Я послушно поднялся, и мы вошли в туннель. Гравий хрустел под ногами, мы то и дело спотыкались о бетонные шпалы, чиркали щиколотками по рельсам и потихоньку шли вперед. Илья достал спичку, закурил. Пламя оказалось немыслимо ярким. Словно проявились на негативе неразличимые во тьме ребра тюбингов. Огонек погас, и снова путь освещали лишь тусклые лампочки на стене туннеля, редкими бусинками уходящие куда-то в невидимость. Пройдя метров двести в сторону станции «Площадь Революции», мы оглянулись – «Курская» яркой щелкой виднелась далеко сзади. Впереди была тьма. И как сгустки ее, внезапно, чуть ли не на расстоянии вытянутой руки, вырастали громадины пустых черных вагонов. Глаза помаленьку привыкли к темноте, а уши – к подземной гулкости.
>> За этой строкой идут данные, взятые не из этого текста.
-- ==== Sys2Proof/Word.lean ====
section
/-! DEFINITION. The cell value: the one kind of word the machine has (spec/00_scope.md R8, R15).
The machine is decimal and its numbers are mathematical integers; no cell has a bit pattern. -/

namespace Sys2Proof

/-- `in_cell(v)` (R8): CELL_MIN = -32768 <= v <= CELL_MAX = 32767. -/
abbrev inCell (v : Int) : Prop := -32768 ≤ v ∧ v ≤ 32767

end Sys2Proof
end

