-- ==== Sys2Proof/Decode.lean ====
section
/-! DEFINITION. The decoder, total on every integer and rejecting by name, and the encoder
(spec/30_encoding.md R57 to R64). -/

namespace Sys2Proof

/-- Why the decoder gives no instruction. -/
inductive DecodeReject where
  /-- The integer is no cell value (R8), so R59 says nothing about it. -/
  | notACellValue (w : Int)
deriving DecidableEq, Repr

/-- `op = w div 100` for w >= 0 (R58). -/
def opcodeField (w : Nat) : Nat := w / 100

/-- `a = w mod 100` for w >= 0 (R58). -/
def addressField (w : Nat) : Nat := w % 100

/-- The opcode map (R61): the instruction of a word `w` with fields `op` and `a`; an opcode above 9 is unrecognised
(R58). -/
def decodeFields (op a w : Nat) : Instr :=
  match op with
  | 0 => .input a
  | 1 => .load a
  | 2 => .add a
  | 3 => .test a
  | 4 => .shift a
  | 5 => .output a
  | 6 => .store a
  | 7 => .sub a
  | 8 => .jump a
  | 9 => .halt a
  | _ => .unrecognised (w : Int)

/-- The instruction of a word w >= 0 (R58, R61). -/
def decodeNonneg (w : Nat) : Instr := decodeFields (opcodeField w) (addressField w) w

/-- The classification of R59. DECODE_NEG_MODE plays its part in the meaning of `refusedNegative` (R82). -/
def decode (w : Int) : Except DecodeReject Instr :=
  if ¬ inCell w then .error (.notACellValue w)
  else if 0 ≤ w then .ok (decodeNonneg w.toNat)
  else if w ≤ -100 then .ok (.unrecognised w)
  else .ok (.refusedNegative w)

/-- `encode(op, a) = op*100 + a` (R62). -/
def encodeFields (op a : Nat) : Int := ((op * 100 + a : Nat) : Int)

/-- The word of an instruction (R61, R62). -/
def encode : Instr → Int
  | .input a => encodeFields 0 a
  | .load a => encodeFields 1 a
  | .add a => encodeFields 2 a
  | .test a => encodeFields 3 a
  | .shift a => encodeFields 4 a
  | .output a => encodeFields 5 a
  | .store a => encodeFields 6 a
  | .sub a => encodeFields 7 a
  | .jump a => encodeFields 8 a
  | .halt a => encodeFields 9 a
  | .unrecognised w => w
  | .refusedNegative w => w

/-- The cell value that sixteen bits, bit 0 the least significant, stand for: two's complement.
PRESUMED (log entry 5): the spec gives a cell no bits (R8); only the two functions the host names use this reading. -/
def cellOfBits (w : Nat) : Int :=
  if w % 65536 < 32768 then ((w % 65536 : Nat) : Int) else ((w % 65536 : Nat) : Int) - 65536

/-- The instruction the decoder reads from one cell given as bits; bits above the sixteenth are no part of a cell. -/
def decodeTableWord (_nbits w : Nat) : Option Instr :=
  if w < 65536 then
    match decode (cellOfBits w) with
    | .ok i => some i
    | .error _ => none
  else none

end Sys2Proof
end

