-- ==== Sys2Proof/Machine/Step.lean ====
section
/-! DEFINITION. One step of the engine (spec/40_cycle.md R80 to R86). -/

namespace Sys2Proof.Machine

/-- A step is taken only while RUNNING (R80): fetch (R81), decode (R82), then the meaning of the instruction, which
ends the step. A HALTED or FAULTED engine takes none. -/
def step (s : State) : Host.Outcome State Fault Refusal :=
  match s.runState with
  | .halted => .fault .runHalted
  | .faulted => .fault .runFaulted
  | .running =>
    match fetch s with
    | .error r => .next (takeFault s r)
    | .ok w =>
      match decode w with
      | .ok i => exec i s
      | .error (.notACellValue v) => .refused (.notACellValue v)

/-- The state with the word given as bits in the cell that the next step fetches (log entries 4 and 5). -/
def State.withFetchWord (s : State) (_nbits w : Nat) : State :=
  s.setMem (s.mem.write s.pc (cellOfBits w))

end Sys2Proof.Machine
end

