-- ==== Sys2Proof/Tests/Slice0.lean ====
section
/-! SUPPORT. The model's own tests: expected results are the spec's worked examples and vectors
(spec/95_test_vectors.md), named in each comment; then the witnesses of the statements' hypotheses. -/

namespace Sys2Proof.Tests
open Sys2Proof.Machine Sys2Proof.Slice0

/-! ### Well-formedness: one ill-formed term for each check -/

theorem test_wellFormed_refuses_address_100 :
    ([.input 100, .load 100, .add 100, .test 100, .shift 100, .output 100, .store 100, .sub 100, .jump 100,
      .halt 100] : List Instr).map Instr.wellFormed = List.replicate 10 false := by decide

theorem test_wellFormed_refuses_recognised_words :
    ([.unrecognised 999, .unrecognised 32768, .unrecognised (-99), .unrecognised (-32769), .refusedNegative 0,
      .refusedNegative (-100)] : List Instr).map Instr.wellFormed = List.replicate 6 false := by decide

/-! ### Decoding: words written out from R58 and R61 (opcode digit, two address digits), and 95_test_vectors.md 2.1 -/

theorem test_decode_io : decode 0 = .ok (.input 0) ∧ decode 99 = .ok (.input 99) ∧ decode 511 = .ok (.output 11) := by
  decide

theorem test_decode_accumulator :
    decode 105 = .ok (.load 5) ∧ decode 201 = .ok (.add 1) ∧ decode 402 = .ok (.shift 2) ∧
      decode 699 = .ok (.store 99) ∧ decode 700 = .ok (.sub 0) := by decide

theorem test_decode_control :
    decode 399 = .ok (.test 99) ∧ decode 816 = .ok (.jump 16) ∧ decode 900 = .ok (.halt 0) ∧
      decode 955 = .ok (.halt 55) := by decide

theorem test_decode_others :
    decode 1000 = .ok (.unrecognised 1000) ∧ decode 32767 = .ok (.unrecognised 32767) ∧
      decode (-100) = .ok (.unrecognised (-100)) ∧ decode (-32768) = .ok (.unrecognised (-32768)) ∧
      decode (-1) = .ok (.refusedNegative (-1)) ∧ decode (-99) = .ok (.refusedNegative (-99)) ∧
      decode 32768 = .error (.notACellValue 32768) := by decide

/-- E2: the encoded words. -/
theorem test_encode : [Instr.load 5, .store 99, .input 0, .jump 16].map encode = [105, 699, 0, 816] := by decide

/-- The host's two hooks on a word of each sign: 816 and -100 (sixteen bits 0xFF9C). -/
theorem test_table_words :
    decodeTableWord 16 816 = some (.jump 16) ∧ decodeTableWord 16 0xFF9C = some (.unrecognised (-100)) ∧
      decodeTableWord 8 42 = some (.input 42) ∧ decodeTableWord 24 65536 = none := by decide

/-! ### One step on a small state -/

/-- A RUNNING engine at cell `c`. -/
def engine (c : Nat) (m : Memory) (acc : Option Int := none) (deck : List Int := []) (cfg : Config := {}) : State :=
  { State.reset with pc := c, mem := m, acc := acc, deck := deck, cfg := cfg }

/-- The next state, if the step has one. -/
def after (s : State) : Option State :=
  match step s with
  | .next t => some t
  | .fault _ => none
  | .refused _ => none

/-- V-IN-1. -/
theorem test_in : (after (engine 10 [(10, 1)] none [42])).map (fun t => (t.mem.read 1, t.cursor, t.pc)) =
    some (42, 1, 11) := by decide

/-- V-IN-2: the cursor and pc stay. -/
theorem test_in_exhausted : (after (engine 10 [(10, 5)])).map (fun t => (t.faultCode, t.cursor, t.pc)) =
    some (.deckExhausted, 0, 10) := by decide

/-- V-OUT-3: OUT of its own cell. -/
theorem test_out : (after (engine 11 [(11, 511)])).map (fun t => (t.out, t.pc)) = some ([511], 12) := by decide

/-- V-OUT-4: the seeded constant. -/
theorem test_out_constant : (after (engine 10 [(10, 500)])).map (fun t => t.out) = some [1] := by decide

/-- V-LD-2. -/
theorem test_load : (after (engine 10 [(5, -32768), (10, 105)])).map (fun t => t.acc) = some (some (-32768)) := by decide

/-- V-C-1: the last cell. -/
theorem test_load_at_99 :
    (after (engine 99 [(1, 3), (99, 101)])).map (fun t => (t.acc, t.pc, t.runState, t.haltCause)) =
      some (some 3, 100, .halted, .pcOverflow) := by decide

/-- V-ADD-5. -/
theorem test_add : (after (engine 10 [(2, 5), (10, 202)] (some (-5)))).map (fun t => t.acc) = some (some 0) := by decide

/-- V-ADD-2, at both widths. -/
theorem test_add_overflow :
    (after (engine 10 [(10, 200)] (some 32767))).map (fun t => (t.acc, t.faultCode)) =
        some (some 32767, .accOverflow) ∧
      (after (engine 10 [(10, 200)] (some 32767) [] { accBits := 32 })).map (fun t => t.acc) = some (some 32768) := by
  decide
…Я вспомнил, как семь или восемь лет назад отец водил меня на строительство Метрополитена, в шахту, что была на Мясницкой, напротив Главного почтамта. Как мы долго, скользя, чуть ли не срываясь, спускались по вертикальным лесенкам с горизонта на горизонт, и чем ниже оказывались, тем яростней бушевал ливень грунтовых вод, тем громче хлестали их струи по задубелому брезенту шахтерских роб. Каким волнующим для меня, мальчишки, было это приобщение к неведомому фантастическому подземному миру… И вот я снова под землей, а надо мной – Москва, военная Москва… Что там сейчас наверху? Может быть, груды развалин, огонь, дым?.. И туннель этот уже не представляется мне фантастическим как когда-то.
– Идем-идем! – подгонял меня Илья.
Я даже начинал злиться, чего это он меня гонит, как овцу? Я прибавил шагу, вырвался вперед и услышал за спиной его свистящее дыханье.
– Слушай, – обернулся я к нему, – а если вдруг…
– Что?..
– Выйдет… Вот оттуда…
– Ну?
– Смерть.
– Смерть?
– С косой, в простыне, как положено… Хруст-хруст, звяк-звяк…
– Бред! – он явно осуждал меня. – Собачий!..
К чему, к чему, а уж к мистике Илья склонен не был.
– А если…
– Ладно, молчи! Идем!.. Идем! – И он засмеялся. Гортанный смех его странно зазвучал в гулкости туннеля.
«Какие мы все-таки с ним разные, – думал я. – Вот он никак не может сидеть и ждать, как все. Ему надо идти, под землей так под землей, но идти…»
– Интересно, найдутся ли еще такие дураки, чтобы переть, как мы, по туннелям?
Он передернул плечами:
– Идем-идем…
Так никого и не встретив, мы вдруг неожиданно оказались на «Библиотеке Ленина». Там тоже было полным-полно народу, но дышалось полегче – станция ближе к поверхности земли. Мы перешли на станцию «Улица Коминтерна», нынешнюю «Калининскую», и двинулись дальше. Странно, но никто нас так и не остановил, а Илья все подгонял меня: «Идем-идем…»
На «Смоленской» людей уже почти не было. «Угроза воздушного нападения миновала! Отбой!» Служители растаскивали раскладушки к стенам станции. Одним махом мы взлетели наверх по лестницам и разом повеселели. Город стоял как стоял. Ни разрушений, ни дымов вокруг. Надо было бежать по домам, ведь наутро ему уезжать в Свердловск.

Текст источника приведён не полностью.